### [PROBLEM TO WORK ON]
Copies of all lines containing the string "putWord" are needed from the data below.

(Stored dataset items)

-- ==== Sys2Proof/Laws/State.lean ====
section
/-! SUPPORT. Laws of State: what each edit of one item leaves in each field. An edit changes its own item and no other field. -/

namespace Sys2Proof.Machine

/-! ### The item edited, and the others -/

theorem modTile_get (d : Device) (t : TileNo) (f : Tile → Tile) : (d.modTile t f).tiles[t] = f d.tiles[t] := by
  simp [Device.modTile]
@[simp] theorem modTile_getN (d : Device) (t : TileNo) (f : Tile → Tile) : (d.modTile t f).tiles[(t : Nat)]'t.isLt = f d.tiles[t] := by
  simp [Device.modTile]
theorem modTile_get_ne (d : Device) (t u : TileNo) (f : Tile → Tile) (h : u ≠ t) : (d.modTile t f).tiles[u] = d.tiles[u] := by
  simp only [Device.modTile, Fin.getElem_fin]
  exact Vector.getElem_set_ne _ _ (fun e => h (Fin.ext e.symm))

theorem modHealth_get (d : Device) (x : PhysNo) (f : Health → Health) : (d.modHealth x f).health[x] = f d.health[x] := by
  simp [Device.modHealth]
@[simp] theorem modHealth_getN (d : Device) (x : PhysNo) (f : Health → Health) : (d.modHealth x f).health[(x : Nat)]'x.isLt = f d.health[x] := by
  simp [Device.modHealth]
theorem modHealth_get_ne (d : Device) (x u : PhysNo) (f : Health → Health) (h : u ≠ x) : (d.modHealth x f).health[u] = d.health[u] := by
  simp only [Device.modHealth, Fin.getElem_fin]
  exact Vector.getElem_set_ne _ _ (fun e => h (Fin.ext e.symm))

theorem modPart_get (d : Device) (p : PartNo) (f : Partition → Partition) : (d.modPart p f).parts[p] = f d.parts[p] := by
  simp [Device.modPart]
@[simp] theorem modPart_getN (d : Device) (p : PartNo) (f : Partition → Partition) : (d.modPart p f).parts[(p : Nat)]'p.isLt = f d.parts[p] := by
  simp [Device.modPart]
theorem modPart_get_ne (d : Device) (p u : PartNo) (f : Partition → Partition) (h : u ≠ p) : (d.modPart p f).parts[u] = d.parts[u] := by
  simp only [Device.modPart, Fin.getElem_fin]
  exact Vector.getElem_set_ne _ _ (fun e => h (Fin.ext e.symm))

theorem modCtx_get (d : Device) (c : CtxNo) (f : Context → Context) : (d.modCtx c f).ctxs[c] = f d.ctxs[c] := by
  simp [Device.modCtx]
@[simp] theorem modCtx_getN (d : Device) (c : CtxNo) (f : Context → Context) : (d.modCtx c f).ctxs[(c : Nat)]'c.isLt = f d.ctxs[c] := by
  simp [Device.modCtx]
theorem modCtx_get_ne (d : Device) (c u : CtxNo) (f : Context → Context) (h : u ≠ c) : (d.modCtx c f).ctxs[u] = d.ctxs[u] := by
  simp only [Device.modCtx, Fin.getElem_fin]
  exact Vector.getElem_set_ne _ _ (fun e => h (Fin.ext e.symm))

theorem modGather_get (d : Device) (g : GatherNo) (f : Gather → Gather) : (d.modGather g f).gather[g] = f d.gather[g] := by
  simp [Device.modGather]
@[simp] theorem modGather_getN (d : Device) (g : GatherNo) (f : Gather → Gather) : (d.modGather g f).gather[(g : Nat)]'g.isLt = f d.gather[g] := by
  simp [Device.modGather]
theorem modGather_get_ne (d : Device) (g u : GatherNo) (f : Gather → Gather) (h : u ≠ g) : (d.modGather g f).gather[u] = d.gather[u] := by
  simp only [Device.modGather, Fin.getElem_fin]
  exact Vector.getElem_set_ne _ _ (fun e => h (Fin.ext e.symm))

theorem modStack_get (d : Device) (k : StackNo) (f : Stack → Stack) : (d.modStack k f).hbmStacks[k] = f d.hbmStacks[k] := by
  simp [Device.modStack]
@[simp] theorem modStack_getN (d : Device) (k : StackNo) (f : Stack → Stack) : (d.modStack k f).hbmStacks[(k : Nat)]'k.isLt = f d.hbmStacks[k] := by
  simp [Device.modStack]
theorem modStack_get_ne (d : Device) (k u : StackNo) (f : Stack → Stack) (h : u ≠ k) : (d.modStack k f).hbmStacks[u] = d.hbmStacks[u] := by
  simp only [Device.modStack, Fin.getElem_fin]
  exact Vector.getElem_set_ne _ _ (fun e => h (Fin.ext e.symm))

theorem modTmem_get (d : Device) (k : TmemNo) (f : Tmem → Tmem) : (d.modTmem k f).tmem[k] = f d.tmem[k] := by
  simp [Device.modTmem]
@[simp] theorem modTmem_getN (d : Device) (k : TmemNo) (f : Tmem → Tmem) : (d.modTmem k f).tmem[(k : Nat)]'k.isLt = f d.tmem[k] := by
  simp [Device.modTmem]
theorem modTmem_get_ne (d : Device) (k u : TmemNo) (f : Tmem → Tmem) (h : u ≠ k) : (d.modTmem k f).tmem[u] = d.tmem[u] := by
  simp only [Device.modTmem, Fin.getElem_fin]
  exact Vector.getElem_set_ne _ _ (fun e => h (Fin.ext e.symm))

theorem modPort_get (d : Device) (p : PortNo) (f : Port → Port) : (d.modPort p f).ports[p] = f d.ports[p] := by
  simp [Device.modPort]
@[simp] theorem modPort_getN (d : Device) (p : PortNo) (f : Port → Port) : (d.modPort p f).ports[(p : Nat)]'p.isLt = f d.ports[p] := by
  simp [Device.modPort]
theorem modPort_get_ne (d : Device) (p u : PortNo) (f : Port → Port) (h : u ≠ p) : (d.modPort p f).ports[u] = d.ports[u] := by
  simp only [Device.modPort, Fin.getElem_fin]
  exact Vector.getElem_set_ne _ _ (fun e => h (Fin.ext e.symm))

theorem modLane_get (d : Device) (n : LaneNo) (f : Lane → Lane) : (d.modLane n f).lanes[n] = f d.lanes[n] := by
  simp [Device.modLane]
@[simp] theorem modLane_getN (d : Device) (n : LaneNo) (f : Lane → Lane) : (d.modLane n f).lanes[(n : Nat)]'n.isLt = f d.lanes[n] := by
  simp [Device.modLane]
theorem modLane_get_ne (d : Device) (n u : LaneNo) (f : Lane → Lane) (h : u ≠ n) : (d.modLane n f).lanes[u] = d.lanes[u] := by
  simp only [Device.modLane, Fin.getElem_fin]
  exact Vector.getElem_set_ne _ _ (fun e => h (Fin.ext e.symm))
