-- ==== Sys2Proof/Tests/Issue.lean ====
section
/-! SUPPORT. Witnesses of the statement about instructions put into engine queues: one word for each row, on tile 0. -/

namespace Sys2Proof.Tests

set_option Elab.async false

open Sys2Proof.Machine

/-- Tile 0 at PC 0 with an instruction word there, its output tile open, and records: MOVER descriptor at 64, its pattern records at
512 and 544, a conversion record naming mxe4m3 at 608. -/
def issueDev (w : Nat) : State :=
  atWord w (fun x => { x with
    mm := { x.mm with issueOpen := true, issueLoaded := true, issueFA := 1, issueFB := 1 },
    pocket := ((((x.pocket.putWord 64 16 (16 <<< 203 % 2 ^ 128)).putWord 80 16 (16 <<< 75)).putWord 96 16 (17 <<< 75)).putWord 512 16
      (64 <<< 8 + 1 <<< 32 + 1 <<< 48 + 1 <<< 64)).putWord 544 16 (64 <<< 8 + 1 <<< 32 + 1 <<< 48 + 1 <<< 64) |>.putWord 608 1 5 })

/-- An instruction with its row and the index of its row in `queuedRows`. -/
def issueCases : List (Nat × Nat) :=
  [(0, ins 1 0 (8 <<< 53)), (1, ins 1 1 (8 <<< 53)), (2, ins 4 0 (8 <<< 53)), (3, ins 4 1 (47 <<< 32)),
   (5, ins 2 1 (16 <<< 106)), (6, ins 2 2 0), (7, ins 2 3 0),
   (8, ins 3 0 0), (9, ins 3 1 0), (10, ins 3 2 0), (11, ins 3 3 0), (12, ins 3 4 0), (13, ins 3 5 0), (14, ins 3 6 0), (15, ins 3 8 (5 <<< 116)),
   (16, ins 3 9 (5 <<< 116)), (17, ins 3 0xA 0), (18, ins 3 0xC (256 <<< 53)), (19, ins 3 0xD (608 <<< 53)),
   (20, ins 3 0xE (256 <<< 53 + 4 <<< 116)), (21, ins 3 0x10 (256 <<< 53 + 64 <<< 116)), (22, ins 3 0x11 (1 <<< 116)),
   (23, ins 5 0 (64 <<< 34)), (24, ins 5 1 0), (25, ins 5 2 (3 <<< 32)),
   (26, ins 6 1 0), (27, ins 6 2 0), (28, ins 6 3 (1 <<< 66)), (29, ins 6 4 0), (30, ins 6 5 0), (31, ins 6 6 (47 <<< 34)), (32, ins 6 8 0),
   (33, ins 6 9 (3 <<< 69)), (34, ins 6 0xA (1 <<< 66)), (35, ins 7 0 (1 <<< 32))]

def issueReady (row : (TileNo → Phase → Instr) × TOp) (s : State) : Bool :=
  let x := t0 s
  match queueFor x.wordAt with
  | none => false
  | some e =>
    let r := s.dev.readRecs 0 row.2 x.wordAt 4 []
    s.dev.fetches 0 row.2 && decide ((x.queues[e.idx]).length < 32) && r.2.1.isNone && !x.bldPending (issueRegs row.2 x.wordAt r.1)
      && (s.dev.issueFaults 0 row.2 x.wordAt r.1 true).isEmpty

/-- The row is issued: its queue has its word, and PC is the next word's. -/
def issued (row : (TileNo → Phase → Instr) × TOp) (s : State) : Bool :=
  let y := t0 (after (row.1 0 .issue) s)
  y.pc = 16 && (y.queues.toList.flatten.map (·.word)) = [(t0 s).wordAt]

theorem test_issue_rows : issueCases.length = 35 ∧ (issueCases.all (fun q => match queuedRows[q.1]? with
    | some row => issueReady row (issueDev q.2) && issued row (issueDev q.2)
    | none => false)) = true := by decide +kernel

/-- MM.OPEN of M = 1, N = 128, FA = FB = BF16, with no tile open; and M = 129 faults with MM_SHAPE. -/
def openDev (m : Nat) : State := atWord (ins 2 0 (m <<< 32 + 128 <<< 48 + 1 <<< 64 + 1 <<< 69 + 8 <<< 79)) id
theorem test_issue_mm_open : issueReady (.mmOpen, .mmOpen) (openDev 1) = true ∧ issued (.mmOpen, .mmOpen) (openDev 1) = true ∧
    (t0 (after (.mmOpen 0 .issue) (openDev 1))).mm.issueOpen = true ∧
    fld (t0 (after (.mmOpen 0 .issue) (openDev 129))).faultInfo 0 8 = fcMmShape := by decide +kernel

/-- What `issueReady` checks are the hypotheses of the statement. -/
theorem test_issue_hypotheses (row : (TileNo → Phase → Instr) × TOp) (s : State) (h : issueReady row s = true) :
    ∃ (e : Eng) (recs : List W256), let x := s.dev.tiles[(0 : TileNo)]; let w := x.wordAt
      s.dev.fetches 0 row.2 = true ∧ queueFor w = some e ∧ (x.queues[e.idx]).length < 32 ∧
      s.dev.readRecs 0 row.2 w 4 [] = (recs, none, s.dev) ∧ x.bldPending (issueRegs row.2 w recs) = false ∧
      s.dev.issueFaults 0 row.2 w recs true = [] := by
  unfold issueReady at h
  simp only [t0] at h
  split at h
  · cases h
  · rename_i e he
    simp only [Bool.and_eq_true, Bool.not_eq_true', Option.isNone_iff_eq_none, List.isEmpty_iff] at h
    obtain ⟨⟨⟨⟨hf, hl⟩, hn⟩, hb⟩, hi⟩ := h
    have hc := ((fetches_iff _ _ _).mp hf).2.2.2.2.1
    refine ⟨e, _, hf, he, of_decide_eq_true hl, ?_, hb, hi⟩
    have hd := readRecs_clean s.dev 0 row.2 (s.dev.tiles[(0 : TileNo)]).wordAt 4 [] hc
    exact Prod.ext rfl (Prod.ext hn hd)
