-- ==== Sys2Proof/Machine/Commands.lean ====
section
/-! DEFINITION. The meaning of each request command: its frame arrives on its port (`requestArrives`); the effects are
its owner's, in the file of its family. -/

namespace Sys2Proof.Machine

/-- STATION_READ (R13). -/
def execStationRead (p : Port) (station : Byte) (s : State) : Host.Outcome State Fault Refusal :=
  .next (requestArrives p (.stationRead station) s)

/-- FAULT_CLEAR naming one station (R10). -/
def execFaultClear (p : Port) (station : Byte) (s : State) : Host.Outcome State Fault Refusal :=
  .next (requestArrives p (.faultClear station) s)

/-- FAULT_CLEAR with 0xFF, ALL (R11). -/
def execFaultClearAll (p : Port) (s : State) : Host.Outcome State Fault Refusal :=
  .next (requestArrives p (.faultClear 0xFF) s)

/-- STATION_BIND (R167). -/
def execStationBind (p : Port) (station : Byte) (s : State) : Host.Outcome State Fault Refusal :=
  .next (requestArrives p (.stationBind station) s)

/-- STATION_UNBIND (R168). -/
def execStationUnbind (p : Port) (station : Byte) (s : State) : Host.Outcome State Fault Refusal :=
  .next (requestArrives p (.stationUnbind station) s)

/-- PORT_STATUS (R172). -/
def execPortStatus (p : Port) (s : State) : Host.Outcome State Fault Refusal :=
  .next (requestArrives p .portStatus s)

/-- A valid frame of a kind outside the table of request kinds (R165). -/
def execUnknownRequest (p : Port) (kind : Byte) (payload : List Byte) (s : State) : Host.Outcome State Fault Refusal :=
  .next (frameArrives p { kind := kind, payload := payload } s)

/-- LOT_CREATE (R29). -/
def execLotCreate (p : Port) (lot : BitVec 16) (kind : Byte) (s : State) : Host.Outcome State Fault Refusal :=
  .next (requestArrives p (.lotCreate lot kind) s)

/-- LOT_WRITE: pairs of field number and value (R30). -/
def execLotWrite (p : Port) (lot : BitVec 16) (pairs : List (Byte × BitVec 32)) (s : State) : Host.Outcome State Fault Refusal :=
  .next (requestArrives p (.lotWrite lot pairs) s)

/-- LOT_CHECK (R34). -/
def execLotCheck (p : Port) (lot : BitVec 16) (value : BitVec 16) (s : State) : Host.Outcome State Fault Refusal :=
  .next (requestArrives p (.lotCheck lot value) s)

/-- LOT_REOPEN (R35). -/
def execLotReopen (p : Port) (lot : BitVec 16) (s : State) : Host.Outcome State Fault Refusal :=
  .next (requestArrives p (.lotReopen lot) s)

/-- LOT_HOLD (R40). -/
def execLotHold (p : Port) (lot : BitVec 16) (s : State) : Host.Outcome State Fault Refusal :=
  .next (requestArrives p (.lotHold lot) s)

/-- LOT_RESUME (R41). -/
def execLotResume (p : Port) (lot : BitVec 16) (s : State) : Host.Outcome State Fault Refusal :=
  .next (requestArrives p (.lotResume lot) s)

/-- LOT_CLOSE (R42). -/
def execLotClose (p : Port) (lot : BitVec 16) (s : State) : Host.Outcome State Fault Refusal :=
  .next (requestArrives p (.lotClose lot) s)

/-- LOT_DELETE (R43). -/
def execLotDelete (p : Port) (lot : BitVec 16) (s : State) : Host.Outcome State Fault Refusal :=
  .next (requestArrives p (.lotDelete lot) s)

/-- LOT_READ (R45). -/
def execLotRead (p : Port) (lot : BitVec 16) (s : State) : Host.Outcome State Fault Refusal :=
  .next (requestArrives p (.lotRead lot) s)

/-- LOT_ATTACH (R37). -/
def execLotAttach (p : Port) (station : Byte) (lot : BitVec 16) (s : State) : Host.Outcome State Fault Refusal :=
  .next (requestArrives p (.lotAttach station lot) s)

/-- LOT_DETACH (R38). -/
def execLotDetach (p : Port) (station : Byte) (s : State) : Host.Outcome State Fault Refusal :=
  .next (requestArrives p (.lotDetach station) s)

/-- LAY_READ (R61). -/
def execLayRead (p : Port) (station : Byte) (s : State) : Host.Outcome State Fault Refusal :=
  .next (requestArrives p (.layRead station) s)

/-- STATION_RUN (R65, R111). -/
def execStationRun (p : Port) (station : Byte) (s : State) : Host.Outcome State Fault Refusal :=
  .next (requestArrives p (.stationRun station) s)

/-- STATION_STOP (R67, R112). -/
def execStationStop (p : Port) (station : Byte) (s : State) : Host.Outcome State Fault Refusal :=
  .next (requestArrives p (.stationStop station) s)

/-- BOBBIN_REGISTER (R84). -/
def execBobbinRegister (p : Port) (bobbin : BitVec 16) (capacity : BitVec 32) (s : State) : Host.Outcome State Fault Refusal :=
  .next (requestArrives p (.bobbinRegister bobbin capacity) s)

/-- BOBBIN_REMOVE (R85). -/
def execBobbinRemove (p : Port) (bobbin : BitVec 16) (s : State) : Host.Outcome State Fault Refusal :=
  .next (requestArrives p (.bobbinRemove bobbin) s)

/-- BOBBIN_ISSUE (R86). -/
def execBobbinIssue (p : Port) (station : Byte) (bobbin : BitVec 16) (s : State) : Host.Outcome State Fault Refusal :=
  .next (requestArrives p (.bobbinIssue station bobbin) s)

/-- BOBBIN_DOFF (R88). -/
def execBobbinDoff (p : Port) (station : Byte) (s : State) : Host.Outcome State Fault Refusal :=
  .next (requestArrives p (.bobbinDoff station) s)

/-- BOBBIN_MOUNT (R90). -/
def execBobbinMount (p : Port) (station : Byte) (place : Byte) (bobbin : BitVec 16) (s : State) : Host.Outcome State Fault Refusal :=
  .next (requestArrives p (.bobbinMount station place bobbin) s)

/-- BOBBIN_DISMOUNT (R91). -/
def execBobbinDismount (p : Port) (station : Byte) (place : Byte) (s : State) : Host.Outcome State Fault Refusal :=
  .next (requestArrives p (.bobbinDismount station place) s)

/-- BOBBIN_RETURN (R92). -/
def execBobbinReturn (p : Port) (bobbin : BitVec 16) (s : State) : Host.Outcome State Fault Refusal :=
  .next (requestArrives p (.bobbinReturn bobbin) s)

/-- BOBBIN_READ (R99). -/
def execBobbinRead (p : Port) (bobbin : BitVec 16) (s : State) : Host.Outcome State Fault Refusal :=
  .next (requestArrives p (.bobbinRead bobbin) s)

/-- FEED_READ (R100). -/
def execFeedRead (p : Port) (station : Byte) (s : State) : Host.Outcome State Fault Refusal :=
  .next (requestArrives p (.feedRead station) s)

/-- SEGMENT_WRITE (R104). -/
def execSegmentWrite (p : Port) (index : Byte) (rows : BitVec 16) (left : Byte) (right : Byte) (stepRows : Byte) (next : Byte) (s : State) : Host.Outcome State Fault Refusal :=
  .next (requestArrives p (.segmentWrite index rows left right stepRows next) s)

/-- SEGMENT_READ (R105). -/
def execSegmentRead (p : Port) (index : Byte) (s : State) : Host.Outcome State Fault Refusal :=
  .next (requestArrives p (.segmentRead index) s)

/-- ROW_REPORT (R113): the knot map's most significant bit is needle 0 (R174). -/
def execRowReport (p : Port) (station : Byte) (row : BitVec 24) (knots : BitVec 256) (s : State) : Host.Outcome State Fault Refusal :=
  .next (requestArrives p (.rowReport station row knots) s)

/-- ROW_REPLY with ACCEPT (R120). -/
def execRowReplyAccept (p : Port) (station : Byte) (s : State) : Host.Outcome State Fault Refusal :=
  .next (requestArrives p (.rowReply station 1) s)

/-- ROW_REPLY with ABANDON (R121). -/
def execRowReplyAbandon (p : Port) (station : Byte) (s : State) : Host.Outcome State Fault Refusal :=
  .next (requestArrives p (.rowReply station 2) s)

/-- KNOT_FAULT_READ (R122). -/
def execKnotFaultRead (p : Port) (station : Byte) (count : Byte) (s : State) : Host.Outcome State Fault Refusal :=
  .next (requestArrives p (.knotFaultRead station count) s)

/-- LOOM_READ (R123). -/
def execLoomRead (p : Port) (station : Byte) (s : State) : Host.Outcome State Fault Refusal :=
  .next (requestArrives p (.loomRead station) s)

/-- METER_READ (R136). -/
def execMeterRead (p : Port) (s : State) : Host.Outcome State Fault Refusal :=
  .next (requestArrives p .meterRead s)

/-- COILER_REPORT with CUT_DONE (R147). -/
def execCutDone (p : Port) (station : Byte) (arbor : Byte) (s : State) : Host.Outcome State Fault Refusal :=
  .next (requestArrives p (.coilerReport station arbor 1) s)

/-- COILER_REPORT with PACK_DONE (R149). -/
def execPackDone (p : Port) (station : Byte) (arbor : Byte) (s : State) : Host.Outcome State Fault Refusal :=
  .next (requestArrives p (.coilerReport station arbor 2) s)

/-- TAG_LOAD: always eight tag fields, of which the count says how many are read (R151, R166). -/
def execTagLoad (p : Port) (count : Byte) (tags : Vector (BitVec 24) 8) (s : State) : Host.Outcome State Fault Refusal :=
  .next (requestArrives p (.tagLoad count tags) s)

/-- COIL_TAKE (R153). -/
def execCoilTake (p : Port) (s : State) : Host.Outcome State Fault Refusal :=
  .next (requestArrives p .coilTake s)

/-- COILER_READ (R156). -/
def execCoilerRead (p : Port) (part : Byte) (s : State) : Host.Outcome State Fault Refusal :=
  .next (requestArrives p (.coilerRead part) s)

/-- NOTICE_READ (R183). -/
def execNoticeRead (p : Port) (count : Byte) (s : State) : Host.Outcome State Fault Refusal :=
  .next (requestArrives p (.noticeRead count) s)

/-- ROUTE_WRITE (R181). -/
def execRouteWrite (p : Port) (cls : Byte) (ports : Byte) (s : State) : Host.Outcome State Fault Refusal :=
  .next (requestArrives p (.routeWrite cls ports) s)

/-- ROUTE_READ (R181). -/
def execRouteRead (p : Port) (s : State) : Host.Outcome State Fault Refusal :=
  .next (requestArrives p .routeRead s)

/-- ATTN_ENABLE (R184). -/
def execAttnEnable (p : Port) (value : Byte) (s : State) : Host.Outcome State Fault Refusal :=
  .next (requestArrives p (.attnEnable value) s)

/-- SETTINGS_WRITE: pairs of setting number and value (R187). -/
def execSettingsWrite (p : Port) (pairs : List (Byte × BitVec 32)) (s : State) : Host.Outcome State Fault Refusal :=
  .next (requestArrives p (.settingsWrite pairs) s)

/-- SETTINGS_READ (R187). -/
def execSettingsRead (p : Port) (s : State) : Host.Outcome State Fault Refusal :=
  .next (requestArrives p .settingsRead s)

/-- CAL_WRITE: pairs of item code and value (R188). -/
def execCalWrite (p : Port) (pairs : List (Byte × BitVec 32)) (s : State) : Host.Outcome State Fault Refusal :=
  .next (requestArrives p (.calWrite pairs) s)

/-- CAL_READ (R188). -/
def execCalRead (p : Port) (s : State) : Host.Outcome State Fault Refusal :=
  .next (requestArrives p .calRead s)

/-- STORE_COMMIT (R189). -/
def execStoreCommit (p : Port) (s : State) : Host.Outcome State Fault Refusal :=
  .next (requestArrives p .storeCommit s)

end Sys2Proof.Machine
end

### [REPLY]
    pocket := ((((x.pocket.putWord 64 16 (16 <<< 203 % 2 ^ 128)).putWord 80 16 (16 <<< 75)).putWord 96 16 (17 <<< 75)).putWord 512 16
      (64 <<< 8 + 1 <<< 32 + 1 <<< 48 + 1 <<< 64)).putWord 544 16 (64 <<< 8 + 1 <<< 32 + 1 <<< 48 + 1 <<< 64) |>.putWord 608 1 5 })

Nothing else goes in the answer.